Maar symboolpolitiek doet er ook toe: een prijsuitreiking, een werkbezoek, een tweet of gewoon aandacht. Gert-Jan Hospers noemt de kracht van de verborgen kampioenen in Oost-Nederland: de fabrikant van de machines die de lens van de iPhone maakt, de wereldmarktleider in eiersorteermachines en de kei in appelsorteermachines. Fabrikanten die ‘slechts’ een radertje zijn in de wereldeconomie, maar waarbij de wereld stilstaat als ze stil vallen. Dat is niet voorbehouden aan Gelderland, in die zin zijn we weinig meer dan een uitloper van Baden-Württemberg. Kijk, dat is ook een narratief: Oost-Nederland is geen overloopgebied van de Randstad maar onderdeel van een Mitteleuropaïsche realiteit. Dat geldt nog sterker na het uittreden van het Verenigd Koninkrijk uit de EU. Dan bekt ‘What after Brexit: wir lieben Deutschland’ lekker. Maar het roept meteen ook vragen, want de verbinding Zevenaar-Oberhausen is de meest overbelaste transportas van Europa. Dat maakt het pleidooi voor heropening van de spoorlijn Nijmegen-Kleve des te urgenter. Het moet dus niet bij beelden alleen blijven.
Bestaansrecht
De provincie is vaak gezien als een overbodige bestuurslaag, zoals in het iconische boek van Klaartje Peters, Het opgeblazen bestuur. Een kritische kijk op de provincie. Nu zijn de vraagstukken van provincies niet exclusief voor die bestuurseenheden, stikstof is een probleem op alle zandgronden, en er zitten meer provincies in de corridor van Rotterdam naar Ruhr. In alle provincies speelt de energietransitie. Ze hebben allemaal de verbinding tussen onderwijs en arbeidsmarkt op de agenda, en met de coronacrisis lag het ov overal stil, terwijl de (elektrische) fiets een groeiende populariteit geniet.
Er zijn politieke partijen die houden van politiek-bestuurlijk meccano, en de regionale structuur willen omgooien. Prima, landsdelen of regio’s die dichter bij de daily urban systems liggen, hebben ook merites. Ik geloof wel in een regionale bestuurslaag die ook democratisch gelegitimeerd is. Het oude Gelre als overgangsregio tussen Randstad en Regio was zo gek niet.

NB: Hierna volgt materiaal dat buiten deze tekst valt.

@[simp] theorem setVclear_time : (setVclear n v s).time = s.time := rfl
@[simp] theorem setVclear_sclkFrom : (setVclear n v s).sclkFrom = s.sclkFrom := rfl
@[simp] theorem setVclear_free : (setVclear n v s).free = s.free := rfl
@[simp] theorem setVclear_regs : (setVclear n v s).regs = s.regs := rfl
@[simp] theorem setVclear_mem : (setVclear n v s).mem = s.mem := rfl
@[simp] theorem setVclear_blocked : (setVclear n v s).blocked = s.blocked := rfl
@[simp] theorem setVclear_found : (setVclear n v s).found = s.found := rfl
@[simp] theorem setVclear_lanes : (setVclear n v s).lanes = s.lanes := rfl
@[simp] theorem setVclear_laneDue : (setVclear n v s).laneDue = s.laneDue := rfl
@[simp] theorem setVclear_spareBad : (setVclear n v s).spareBad = s.spareBad := rfl
@[simp] theorem setVclear_up : (setVclear n v s).up = s.up := rfl
@[simp] theorem setVclear_hearths : (setVclear n v s).hearths = s.hearths := rfl
@[simp] theorem setVclear_tags : (setVclear n v s).tags = s.tags := rfl
@[simp] theorem setVclear_fltHearths : (setVclear n v s).fltHearths = s.fltHearths := rfl
@[simp] theorem setVclear_fltSeq : (setVclear n v s).fltSeq = s.fltSeq := rfl
@[simp] theorem setVclear_queues : (setVclear n v s).queues = s.queues := rfl
@[simp] theorem setVclear_waits : (setVclear n v s).waits = s.waits := rfl
@[simp] theorem setVclear_pmWait : (setVclear n v s).pmWait = s.pmWait := rfl
@[simp] theorem setVclear_lastQ : (setVclear n v s).lastQ = s.lastQ := rfl
@[simp] theorem setVclear_cycles : (setVclear n v s).cycles = s.cycles := rfl
@[simp] theorem setVclear_xregs : (setVclear n v s).xregs = s.xregs := rfl
@[simp] theorem setVclear_umode : (setVclear n v s).umode = s.umode := rfl
@[simp] theorem setVclear_mcause : (setVclear n v s).mcause = s.mcause := rfl
@[simp] theorem setVclear_mtval : (setVclear n v s).mtval = s.mtval := rfl
@[simp] theorem setVclear_coreTag : (setVclear n v s).coreTag = s.coreTag := rfl
@[simp] theorem setVclear_corePc : (setVclear n v s).corePc = s.corePc := rfl
@[simp] theorem setVclear_belsel : (setVclear n v s).belsel = s.belsel := rfl
@[simp] theorem setVclear_cores : (setVclear n v s).cores = s.cores := rfl
@[simp] theorem setVclear_banks : (setVclear n v s).banks = s.banks := rfl
@[simp] theorem setVclear_clusters : (setVclear n v s).clusters = s.clusters := rfl
@[simp] theorem setVclear_dcache : (setVclear n v s).dcache = s.dcache := rfl
@[simp] theorem setVclear_icache : (setVclear n v s).icache = s.icache := rfl
@[simp] theorem setVclear_resv : (setVclear n v s).resv = s.resv := rfl
@[simp] theorem setVclear_tracker : (setVclear n v s).tracker = s.tracker := rfl
@[simp] theorem setVclear_trackAge : (setVclear n v s).trackAge = s.trackAge := rfl
@[simp] theorem setVclear_snoops : (setVclear n v s).snoops = s.snoops := rfl
@[simp] theorem setVclear_recalls : (setVclear n v s).recalls = s.recalls := rfl
@[simp] theorem setVclear_held : (setVclear n v s).held = s.held := rfl
@[simp] theorem setVclear_burstQ : (setVclear n v s).burstQ = s.burstQ := rfl
@[simp] theorem setVclear_asks : (setVclear n v s).asks = s.asks := rfl
@[simp] theorem setVclear_yielded : (setVclear n v s).yielded = s.yielded := rfl
@[simp] theorem setVclear_srWant : (setVclear n v s).srWant = s.srWant := rfl
@[simp] theorem setVclear_postponed : (setVclear n v s).postponed = s.postponed := rfl
@[simp] theorem setVclear_scrubPos : (setVclear n v s).scrubPos = s.scrubPos := rfl
@[simp] theorem setVclear_corrLog : (setVclear n v s).corrLog = s.corrLog := rfl
@[simp] theorem setVclear_remapDue : (setVclear n v s).remapDue = s.remapDue := rfl
@[simp] theorem setVclear_flashRemap : (setVclear n v s).flashRemap = s.flashRemap := rfl
@[simp] theorem setVclear_layerRemap : (setVclear n v s).layerRemap = s.layerRemap := rfl
@[simp] theorem setVclear_runs : (setVclear n v s).runs = s.runs := rfl
@[simp] theorem setVclear_units : (setVclear n v s).units = s.units := rfl
@[simp] theorem setVclear_unitCnt : (setVclear n v s).unitCnt = s.unitCnt := rfl
@[simp] theorem setVclear_exch : (setVclear n v s).exch = s.exch := rfl
@[simp] theorem setVclear_mpStore : (setVclear n v s).mpStore = s.mpStore := rfl
@[simp] theorem setVclear_mpChk : (setVclear n v s).mpChk = s.mpChk := rfl
@[simp] theorem setVclear_mpOwn : (setVclear n v s).mpOwn = s.mpOwn := rfl
@[simp] theorem setVclear_chans : (setVclear n v s).chans = s.chans := rfl
@[simp] theorem setVclear_tngTurn : (setVclear n v s).tngTurn = s.tngTurn := rfl
@[simp] theorem setVclear_crcJobs : (setVclear n v s).crcJobs = s.crcJobs := rfl
@[simp] theorem setVclear_rmove : (setVclear n v s).rmove = s.rmove := rfl
@[simp] theorem setVclear_links : (setVclear n v s).links = s.links := rfl
@[simp] theorem setVclear_group : (setVclear n v s).group = s.group := rfl
@[simp] theorem setVclear_cfg : (setVclear n v s).cfg = s.cfg := rfl
@[simp] theorem setVclear_prefen : (setVclear n v s).prefen = s.prefen := rfl
@[simp] theorem setVclear_flash : (setVclear n v s).flash = s.flash := rfl
@[simp] theorem setVclear_runSlot : (setVclear n v s).runSlot = s.runSlot := rfl
@[simp] theorem setVclear_ember : (setVclear n v s).ember = s.ember := rfl
@[simp] theorem setVclear_board : (setVclear n v s).board = s.board := rfl
@[simp] theorem setVclear_out : (setVclear n v s).out = s.out := rfl
@[simp] theorem setVclear_pending : (setVclear n v s).pending = s.pending := rfl

end setVclear

section updGroup

variable (f : Group → Group) (s : State)

@[simp] theorem updGroup_time : (updGroup f s).time = s.time := rfl
@[simp] theorem updGroup_sclkFrom : (updGroup f s).sclkFrom = s.sclkFrom := rfl
@[simp] theorem updGroup_free : (updGroup f s).free = s.free := rfl
@[simp] theorem updGroup_regs : (updGroup f s).regs = s.regs := rfl
@[simp] theorem updGroup_mem : (updGroup f s).mem = s.mem := rfl
@[simp] theorem updGroup_blocked : (updGroup f s).blocked = s.blocked := rfl
@[simp] theorem updGroup_found : (updGroup f s).found = s.found := rfl
@[simp] theorem updGroup_lanes : (updGroup f s).lanes = s.lanes := rfl
@[simp] theorem updGroup_laneDue : (updGroup f s).laneDue = s.laneDue := rfl
@[simp] theorem updGroup_spareBad : (updGroup f s).spareBad = s.spareBad := rfl
@[simp] theorem updGroup_up : (updGroup f s).up = s.up := rfl
@[simp] theorem updGroup_hearths : (updGroup f s).hearths = s.hearths := rfl
@[simp] theorem updGroup_tags : (updGroup f s).tags = s.tags := rfl
@[simp] theorem updGroup_fltHearths : (updGroup f s).fltHearths = s.fltHearths := rfl
@[simp] theorem updGroup_fltSeq : (updGroup f s).fltSeq = s.fltSeq := rfl
@[simp] theorem updGroup_queues : (updGroup f s).queues = s.queues := rfl
@[simp] theorem updGroup_waits : (updGroup f s).waits = s.waits := rfl
@[simp] theorem updGroup_pmWait : (updGroup f s).pmWait = s.pmWait := rfl
@[simp] theorem updGroup_lastQ : (updGroup f s).lastQ = s.lastQ := rfl
@[simp] theorem updGroup_cycles : (updGroup f s).cycles = s.cycles := rfl
@[simp] theorem updGroup_xregs : (updGroup f s).xregs = s.xregs := rfl
@[simp] theorem updGroup_umode : (updGroup f s).umode = s.umode := rfl
@[simp] theorem updGroup_mcause : (updGroup f s).mcause = s.mcause := rfl
@[simp] theorem updGroup_mtval : (updGroup f s).mtval = s.mtval := rfl
@[simp] theorem updGroup_coreTag : (updGroup f s).coreTag = s.coreTag := rfl
@[simp] theorem updGroup_corePc : (updGroup f s).corePc = s.corePc := rfl
@[simp] theorem updGroup_belsel : (updGroup f s).belsel = s.belsel := rfl
@[simp] theorem updGroup_cores : (updGroup f s).cores = s.cores := rfl
@[simp] theorem updGroup_banks : (updGroup f s).banks = s.banks := rfl
@[simp] theorem updGroup_clusters : (updGroup f s).clusters = s.clusters := rfl
@[simp] theorem updGroup_dcache : (updGroup f s).dcache = s.dcache := rfl
@[simp] theorem updGroup_icache : (updGroup f s).icache = s.icache := rfl
@[simp] theorem updGroup_resv : (updGroup f s).resv = s.resv := rfl
@[simp] theorem updGroup_tracker : (updGroup f s).tracker = s.tracker := rfl
@[simp] theorem updGroup_trackAge : (updGroup f s).trackAge = s.trackAge := rfl
@[simp] theorem updGroup_snoops : (updGroup f s).snoops = s.snoops := rfl
@[simp] theorem updGroup_recalls : (updGroup f s).recalls = s.recalls := rfl
@[simp] theorem updGroup_held : (updGroup f s).held = s.held := rfl
@[simp] theorem updGroup_burstQ : (updGroup f s).burstQ = s.burstQ := rfl
@[simp] theorem updGroup_asks : (updGroup f s).asks = s.asks := rfl
@[simp] theorem updGroup_yielded : (updGroup f s).yielded = s.yielded := rfl
@[simp] theorem updGroup_srWant : (updGroup f s).srWant = s.srWant := rfl
@[simp] theorem updGroup_postponed : (updGroup f s).postponed = s.postponed := rfl
@[simp] theorem updGroup_scrubPos : (updGroup f s).scrubPos = s.scrubPos := rfl
@[simp] theorem updGroup_corrLog : (updGroup f s).corrLog = s.corrLog := rfl
@[simp] theorem updGroup_remapDue : (updGroup f s).remapDue = s.remapDue := rfl
@[simp] theorem updGroup_flashRemap : (updGroup f s).flashRemap = s.flashRemap := rfl
@[simp] theorem updGroup_layerRemap : (updGroup f s).layerRemap = s.layerRemap := rfl
@[simp] theorem updGroup_runs : (updGroup f s).runs = s.runs := rfl
@[simp] theorem updGroup_units : (updGroup f s).units = s.units := rfl
@[simp] theorem updGroup_unitCnt : (updGroup f s).unitCnt = s.unitCnt := rfl
@[simp] theorem updGroup_exch : (updGroup f s).exch = s.exch := rfl
@[simp] theorem updGroup_mpStore : (updGroup f s).mpStore = s.mpStore := rfl
@[simp] theorem updGroup_mpChk : (updGroup f s).mpChk = s.mpChk := rfl
@[simp] theorem updGroup_mpOwn : (updGroup f s).mpOwn = s.mpOwn := rfl
@[simp] theorem updGroup_chans : (updGroup f s).chans = s.chans := rfl
@[simp] theorem updGroup_tngTurn : (updGroup f s).tngTurn = s.tngTurn := rfl
@[simp] theorem updGroup_vclear : (updGroup f s).vclear = s.vclear := rfl
@[simp] theorem updGroup_crcJobs : (updGroup f s).crcJobs = s.crcJobs := rfl
@[simp] theorem updGroup_rmove : (updGroup f s).rmove = s.rmove := rfl
@[simp] theorem updGroup_links : (updGroup f s).links = s.links := rfl
@[simp] theorem updGroup_cfg : (updGroup f s).cfg = s.cfg := rfl
@[simp] theorem updGroup_prefen : (updGroup f s).prefen = s.prefen := rfl
@[simp] theorem updGroup_flash : (updGroup f s).flash = s.flash := rfl
@[simp] theorem updGroup_runSlot : (updGroup f s).runSlot = s.runSlot := rfl
@[simp] theorem updGroup_ember : (updGroup f s).ember = s.ember := rfl
@[simp] theorem updGroup_board : (updGroup f s).board = s.board := rfl
@[simp] theorem updGroup_out : (updGroup f s).out = s.out := rfl
@[simp] theorem updGroup_pending : (updGroup f s).pending = s.pending := rfl

end updGroup

section updCfg

variable (f : Cfg → Cfg) (s : State)

@[simp] theorem updCfg_time : (updCfg f s).time = s.time := rfl
@[simp] theorem updCfg_sclkFrom : (updCfg f s).sclkFrom = s.sclkFrom := rfl
@[simp] theorem updCfg_free : (updCfg f s).free = s.free := rfl
@[simp] theorem updCfg_regs : (updCfg f s).regs = s.regs := rfl
@[simp] theorem updCfg_mem : (updCfg f s).mem = s.mem := rfl
@[simp] theorem updCfg_blocked : (updCfg f s).blocked = s.blocked := rfl
@[simp] theorem updCfg_found : (updCfg f s).found = s.found := rfl
@[simp] theorem updCfg_lanes : (updCfg f s).lanes = s.lanes := rfl
@[simp] theorem updCfg_laneDue : (updCfg f s).laneDue = s.laneDue := rfl
@[simp] theorem updCfg_spareBad : (updCfg f s).spareBad = s.spareBad := rfl
@[simp] theorem updCfg_up : (updCfg f s).up = s.up := rfl
@[simp] theorem updCfg_hearths : (updCfg f s).hearths = s.hearths := rfl
@[simp] theorem updCfg_tags : (updCfg f s).tags = s.tags := rfl
@[simp] theorem updCfg_fltHearths : (updCfg f s).fltHearths = s.fltHearths := rfl
@[simp] theorem updCfg_fltSeq : (updCfg f s).fltSeq = s.fltSeq := rfl
@[simp] theorem updCfg_queues : (updCfg f s).queues = s.queues := rfl
@[simp] theorem updCfg_waits : (updCfg f s).waits = s.waits := rfl
@[simp] theorem updCfg_pmWait : (updCfg f s).pmWait = s.pmWait := rfl
@[simp] theorem updCfg_lastQ : (updCfg f s).lastQ = s.lastQ := rfl
@[simp] theorem updCfg_cycles : (updCfg f s).cycles = s.cycles := rfl
@[simp] theorem updCfg_xregs : (updCfg f s).xregs = s.xregs := rfl
@[simp] theorem updCfg_umode : (updCfg f s).umode = s.umode := rfl
@[simp] theorem updCfg_mcause : (updCfg f s).mcause = s.mcause := rfl
@[simp] theorem updCfg_mtval : (updCfg f s).mtval = s.mtval := rfl
@[simp] theorem updCfg_coreTag : (updCfg f s).coreTag = s.coreTag := rfl
@[simp] theorem updCfg_corePc : (updCfg f s).corePc = s.corePc := rfl
@[simp] theorem updCfg_belsel : (updCfg f s).belsel = s.belsel := rfl
@[simp] theorem updCfg_cores : (updCfg f s).cores = s.cores := rfl
@[simp] theorem updCfg_banks : (updCfg f s).banks = s.banks := rfl
@[simp] theorem updCfg_clusters : (updCfg f s).clusters = s.clusters := rfl
@[simp] theorem updCfg_dcache : (updCfg f s).dcache = s.dcache := rfl
@[simp] theorem updCfg_icache : (updCfg f s).icache = s.icache := rfl
@[simp] theorem updCfg_resv : (updCfg f s).resv = s.resv := rfl
@[simp] theorem updCfg_tracker : (updCfg f s).tracker = s.tracker := rfl
@[simp] theorem updCfg_trackAge : (updCfg f s).trackAge = s.trackAge := rfl
@[simp] theorem updCfg_snoops : (updCfg f s).snoops = s.snoops := rfl
@[simp] theorem updCfg_recalls : (updCfg f s).recalls = s.recalls := rfl
@[simp] theorem updCfg_held : (updCfg f s).held = s.held := rfl
@[simp] theorem updCfg_burstQ : (updCfg f s).burstQ = s.burstQ := rfl
@[simp] theorem updCfg_asks : (updCfg f s).asks = s.asks := rfl
@[simp] theorem updCfg_yielded : (updCfg f s).yielded = s.yielded := rfl
@[simp] theorem updCfg_srWant : (updCfg f s).srWant = s.srWant := rfl
@[simp] theorem updCfg_postponed : (updCfg f s).postponed = s.postponed := rfl
@[simp] theorem updCfg_scrubPos : (updCfg f s).scrubPos = s.scrubPos := rfl
@[simp] theorem updCfg_corrLog : (updCfg f s).corrLog = s.corrLog := rfl
@[simp] theorem updCfg_remapDue : (updCfg f s).remapDue = s.remapDue := rfl
@[simp] theorem updCfg_flashRemap : (updCfg f s).flashRemap = s.flashRemap := rfl
@[simp] theorem updCfg_layerRemap : (updCfg f s).layerRemap = s.layerRemap := rfl
@[simp] theorem updCfg_runs : (updCfg f s).runs = s.runs := rfl
@[simp] theorem updCfg_units : (updCfg f s).units = s.units := rfl
@[simp] theorem updCfg_unitCnt : (updCfg f s).unitCnt = s.unitCnt := rfl
@[simp] theorem updCfg_exch : (updCfg f s).exch = s.exch := rfl
@[simp] theorem updCfg_mpStore : (updCfg f s).mpStore = s.mpStore := rfl
@[simp] theorem updCfg_mpChk : (updCfg f s).mpChk = s.mpChk := rfl
@[simp] theorem updCfg_mpOwn : (updCfg f s).mpOwn = s.mpOwn := rfl
@[simp] theorem updCfg_chans : (updCfg f s).chans = s.chans := rfl
@[simp] theorem updCfg_tngTurn : (updCfg f s).tngTurn = s.tngTurn := rfl
@[simp] theorem updCfg_vclear : (updCfg f s).vclear = s.vclear := rfl
@[simp] theorem updCfg_crcJobs : (updCfg f s).crcJobs = s.crcJobs := rfl
@[simp] theorem updCfg_rmove : (updCfg f s).rmove = s.rmove := rfl
@[simp] theorem updCfg_links : (updCfg f s).links = s.links := rfl
@[simp] theorem updCfg_group : (updCfg f s).group = s.group := rfl
@[simp] theorem updCfg_prefen : (updCfg f s).prefen = s.prefen := rfl
@[simp] theorem updCfg_flash : (updCfg f s).flash = s.flash := rfl
@[simp] theorem updCfg_runSlot : (updCfg f s).runSlot = s.runSlot := rfl
@[simp] theorem updCfg_ember : (updCfg f s).ember = s.ember := rfl
@[simp] theorem updCfg_board : (updCfg f s).board = s.board := rfl
@[simp] theorem updCfg_out : (updCfg f s).out = s.out := rfl
@[simp] theorem updCfg_pending : (updCfg f s).pending = s.pending := rfl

Nu ik niet herkozen ben, is het weer bevrijdend te merken dat de uitdagingen van Nederland, Europa en de wereld weliswaar regionaal kleur krijgen en legitimiteit, maar zich niet aan grenzen houden. De verbeelding van regio’s werkt alleen als die hun zelforganiserend vermogen mobiliseert. Er is leven na de provincie.